■ WHAT YOU NEED TO DO: Set down exactly the entries below, beginning at their first line and ending at the line with "theorem test_payload_256_refused : payloadWf".

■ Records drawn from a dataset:
-- ==== Sys2Proof/Tests/Slice0.lean ====
section
/-! SUPPORT. Tests: the well-formedness smoke, words written out bit by bit from 30_encoding.md R80 and R81, single steps
whose results are the spec's own examples and vectors (95_test_vectors.md), and a witness for the hypotheses of each
statement. -/

namespace Sys2Proof.Tests

open Sys2Proof.Machine

/-! ## Well-formedness -/

theorem test_payload_256_refused : payloadWf (List.replicate 256 0#8) = false := by decide +kernel
theorem test_payload_255_accepted : payloadWf (List.replicate 255 0#8) = true := by decide +kernel
theorem test_buffer_261_refused : fitsBuffer (List.replicate 261 0#8) = false := by decide +kernel
theorem test_word_unassigned_refused : legalWord 0x0000#16 = false ∧ legalWord 0x4100#16 = false := by decide
theorem test_word_nonzero_argument_refused : legalWord 0x2101#16 = false := by decide
theorem test_send_256_refused : (Line.send 0x01#8 (List.replicate 256 0#8)).words = none := by decide +kernel

/-! ## Words of the 13 operations (R80, R81) -/

theorem test_decode_ckClr : decode 0b0000000100000000#16 = .instr .ckClr := by decide
theorem test_decode_ckByte : decode 0b0000001010000001#16 = .instr (.ckByte 0x81#8) := by decide
theorem test_decode_ckRead : decode 0b0000001100000000#16 = .instr .ckRead := by decide
theorem test_decode_encLen : decode 0b0001000011111111#16 = .instr (.encLen 0xFF#8) := by decide
theorem test_decode_encCmd : decode 0b0001000100011011#16 = .instr (.encCmd 0x1B#8) := by decide
theorem test_decode_encData : decode 0b0001001000000001#16 = .instr (.encData 0x01#8) := by decide
theorem test_decode_encAbort : decode 0b0001001100000000#16 = .instr .encAbort := by decide
theorem test_decode_decByte : decode 0b0010000000101010#16 = .instr (.decByte 0x2A#8) := by decide
theorem test_decode_decEnd : decode 0b0010000100000000#16 = .instr .decEnd := by decide
theorem test_decode_decClr : decode 0b0010001000000000#16 = .instr .decClr := by decide
theorem test_decode_syncByte : decode 0b0011000010000000#16 = .instr (.syncByte 0x80#8) := by decide
theorem test_decode_syncAbort : decode 0b0011000100000000#16 = .instr .syncAbort := by decide
theorem test_decode_statRead : decode 0b0100000000000000#16 = .instr .statRead := by decide
theorem test_decode_0x13FF : decode 0x13FF#16 = .illegal (.nonzeroArgument 0x13#8 0xFF#8) := by decide
theorem test_decode_0xFFFF : decode 0xFFFF#16 = .illegal (.unassignedOpcode 0xFF#8) := by decide
theorem test_tableWord_ckByte : decodeTableWord 16 0x022A = some (.ckByte 0x2A#8) := by decide

/-- R86's examples: CK_BYTE 0x2A is 0x022A, DEC_END is 0x2100. -/
theorem test_assemble_examples :
    assembleLine "CK_BYTE 0x2A".toList = some [0x022A#16] ∧ assembleLine "DEC_END ; done".toList = some [0x2100#16] := by
  decide

/-- The expansion of SEND in program P2, and a raw word. -/
theorem test_assemble_send :
    assemble ["SEND 0x1B, [0x00, 1]".toList, ".word 0x2101".toList] =
      some [0x1002#16, 0x111B#16, 0x1200#16, 0x1201#16, 0x2101#16] := by decide

/-! ## Functions -/

/-- 95_test_vectors.md S1. -/
theorem test_checksum_S1 : checksum 0x2A#8 [0x00#8, 0x01#8] = 0x9509#16 := by decide
/-- 95_test_vectors.md section 2.1, "123456789". -/
theorem test_checksum_digits :
    checksum 0x31#8 [0x32#8, 0x33, 0x34, 0x35, 0x36, 0x37, 0x38, 0x39] = 0xCF0E#16 := by decide
/-- The single steps of 95_test_vectors.md section 2.1. -/
theorem test_ckStep_table : ckStep 0x1234#16 0x56#8 = 0x3C40#16 ∧ ckStep 0x8000#16 0x00#8 = 0x9188#16 := by decide
/-- 95_test_vectors.md S2. -/
theorem test_encode_S2 : frameEncode 0x1B#8 [0x00#8, 0x01] = [0x2A#8, 0x02, 0x1B, 0x00, 0x01, 0x0F, 0xDC] := by decide
/-- 95_test_vectors.md S3. -/
theorem test_decode_S3 :
    frameDecode [0x2A#8, 0x04, 0x0A, 0xD4, 0x00, 0x00, 0x0A, 0xCD, 0xAD] =
      .ok 0x0A#8 [0xD4#8, 0x00, 0x00, 0x0A] := by decide
/-- 95_test_vectors.md S5: which value is `expected`. -/
theorem test_decode_S5 :
    frameDecode [0x2A#8, 0x00, 0x00, 0x00, 0x01] = .err (.invalidCrc 0x0001#16 0x8528#16) := by decide
/-- Magic wins over too short, length over checksum (95_test_vectors.md section 2.4). -/
theorem test_decode_order :
    frameDecode [0x00#8, 0x00] = .err (.invalidMagic 0x00#8) ∧
    frameDecode [0x2A#8, 0x00, 0x01, 0x95] = .err (.frameTooShort 0x04#8) ∧
    frameDecode [0x2A#8, 0x05, 0x0A, 0xD4, 0x00, 0x00, 0x0A, 0xCD, 0xAC] =
      .err (.invalidFrameLength 0x05#8 0x04#8) := by decide

/-! ## Single steps -/

/-- A state that differs from reset in its CK unit only. -/
def ckState (acc : Word) : State := State.reset.withCk { acc := acc, empty := false }

/-- A state that differs from reset in its ENC unit only. -/
def encState (st : EncState) (len rem : Byte) (acc : Word) : State :=
  State.reset.withEnc { state := st, len := len, rem := rem, acc := acc }

/-- A state that differs from reset in its DEC unit only. -/
def decState (buf : Memory) : State := State.reset.withDec { buf := buf }

/-- A state that differs from reset in its SYNC unit only. -/
def syncState (st : SyncState) (buf : Memory) (len cnt : Byte) : State :=
  State.reset.withSync { state := st, buf := buf, len := len, cnt := cnt }

/-- R110's example. -/
theorem test_ckClr : nextOf (exec .ckClr (ckState 0x9509#16)) = some State.reset := by decide
/-- R111's example, and the first byte, which is loaded (V-CK-2). -/
theorem test_ckByte_steps : nextOf (exec (.ckByte 0x01#8) (ckState 0x2A00#16)) = some (ckState 0x9509#16) := by decide
theorem test_ckByte_loads : nextOf (exec (.ckByte 0x2A#8) State.reset) = some (ckState 0x002A#16) := by decide
/-- V-CK-3 and V-CK-1. -/
theorem test_ckRead : nextOf (exec .ckRead (ckState 0x2A00#16)) = some ((ckState 0x2A00#16).emit [.ckv 0x2A00#16]) := by
  decide
theorem test_ckRead_empty : (nextOf (exec .ckRead State.reset)).map (fun t => (t.fault, t.events)) =
    some (0b0001#4, [.err .ck 0x10#8 .none]) := by decide
/-- R133's example, and V-ENC-5. -/
theorem test_encLen : nextOf (exec (.encLen 0x02#8) State.reset) = some (encState .haveLen 0x02#8 0#8 0#16) := by decide
theorem test_encLen_sequence :
    (nextOf (exec (.encLen 0x05#8) (encState .payload 2#8 2#8 0#16))).map (fun t => (t.enc.rem, t.fault, t.events)) =
      some (2#8, 0b0100#4, [.err .enc 0x12#8 (.word 0x1005#16)]) := by decide
/-- V-ENC-1 and S2's second row. -/
theorem test_encCmd_empty : nextOf (exec (.encCmd 0x01#8) (encState .haveLen 0#8 0#8 0#16)) =
    some (State.reset.emit [.tx 0x2A#8, .tx 0x00#8, .tx 0x01#8, .tx 0x95#8, .tx 0x09#8]) := by decide
theorem test_encCmd_header : (nextOf (exec (.encCmd 0x1B#8) (encState .haveLen 2#8 0#8 0#16))).map
    (fun t => (t.enc.state, t.enc.rem, t.events)) =
      some (.payload, 2#8, [.tx 0x2A#8, .tx 0x02#8, .tx 0x1B#8]) := by decide
/-- S2's last row: the checksum of the frame is 0x0FDC. -/
theorem test_encData_last :
    nextOf (exec (.encData 0x01#8) (encState .payload 2#8 1#8 (checksum 0x2A#8 [0x02#8, 0x1B, 0x00]))) =
      some (State.reset.emit [.tx 0x01#8, .tx 0x0F#8, .tx 0xDC#8]) := by decide
/-- V-ENC-6: one byte too many. -/
theorem test_encData_sequence : (nextOf (exec (.encData 0x22#8) State.reset)).map (·.events) =
    some [.err .enc 0x12#8 (.word 0x1222#16)] := by decide
theorem test_encAbort : nextOf (exec .encAbort (encState .payload 3#8 2#8 0x1234#16)) = some State.reset := by decide
/-- R170's example, and V-DEC-5. -/
theorem test_decByte : nextOf (exec (.decByte 0x2A#8) State.reset) = some (decState [0x2A#8]) := by decide
theorem test_decByte_full : (nextOf (exec (.decByte 0xEE#8) (decState (List.replicate 260 0#8)))).map
    (fun t => (t.dec.n, t.fault, t.events)) = some (260, 0b1000#4, [.err .dec 0x13#8 (.byte 0xEE#8)]) := by decide +kernel
/-- V-DEC-1 and V-DEC-3. -/
theorem test_decEnd_empty : nextOf (exec .decEnd State.reset) =
    some (State.reset.emit [.err .dec 0x04#8 (.byte 0#8)]) := by decide
theorem test_decEnd_two_frames :
    nextOf (exec .decEnd (decState [0x2A#8, 0x00, 0x01, 0x95, 0x09, 0x2A, 0x00, 0x01, 0x95, 0x09])) =
      some (State.reset.emit [.err .dec 0x02#8 (.lengths 0x00#8 0x05#8)]) := by decide
theorem test_decClr : nextOf (exec .decClr (decState [0x2A#8, 0x00, 0x01])) = some State.reset := by decide
/-- V-SYNC-2's fourth row: the payload byte 0x2A ends a payload of one byte. -/
theorem test_syncByte_data : nextOf (exec (.syncByte 0x2A#8) (syncState .data [0x2A#8, 0x01, 0x2A] 1#8 0#8)) =
    some (syncState .crcHigh [0x2A#8, 0x01, 0x2A, 0x2A] 1#8 1#8) := by decide
/-- V-SYNC-4's eighth row. -/
theorem test_syncByte_crc :
    nextOf (exec (.syncByte 0xCD#8) (syncState .crcLow [0x2A#8, 0x03, 0x0A, 0xD4, 0x00, 0x00, 0x0A] 3#8 3#8)) =
      some (State.reset.emit [.err .sync 0x03#8 (.sums 0x0ACD#16 0x60C8#16)]) := by decide
/-- R199's example. -/
theorem test_syncAbort : nextOf (exec .syncAbort (syncState .data [0x2A#8, 0x04, 0x0A] 4#8 0#8)) = some State.reset := by
  decide
/-- 95_test_vectors.md section 2.6. -/
theorem test_statRead : (nextOf (exec .statRead (syncState .crcLow [] 0#8 0#8))).map (·.events) = some [.stv 0x0510#16] := by
  decide
theorem test_statRead_enc : (nextOf (exec .statRead (encState .payload 1#8 1#8 0#16))).map (·.events) =
    some [.stv 0x0050#16] := by decide
/-- R231's example, through the step. -/
theorem test_step_illegal : (nextOf (step (State.reset.withFetchWord 16 0x5000))).map (fun t => (t.fault, t.events)) =
    some (0b0010#4, [.err .ctrl 0x11#8 (.word 0x5000#16)]) := by decide
theorem test_step_reset : nextOf (step ((ckState 0x9509#16).issue [.reset])) = some State.reset := by decide

/-! ## Witnesses: states and operands that meet the hypotheses of each statement -/

/-- The state after reset with inputs the host has issued. -/
def issued (is : List Input) : State := State.reset.issue is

■ RESULT OF THIS TASK:
-- ==== Sys2Proof/Tests/Slice0.lean ====
section
/-! SUPPORT. Tests: the well-formedness smoke, words written out bit by bit from 30_encoding.md R80 and R81, single steps
whose results are the spec's own examples and vectors (95_test_vectors.md), and a witness for the hypotheses of each
statement. -/

namespace Sys2Proof.Tests

open Sys2Proof.Machine

/-! ## Well-formedness -/

theorem test_payload_256_refused : payloadWf (List.replicate 256 0#8) = false := by decide +kernel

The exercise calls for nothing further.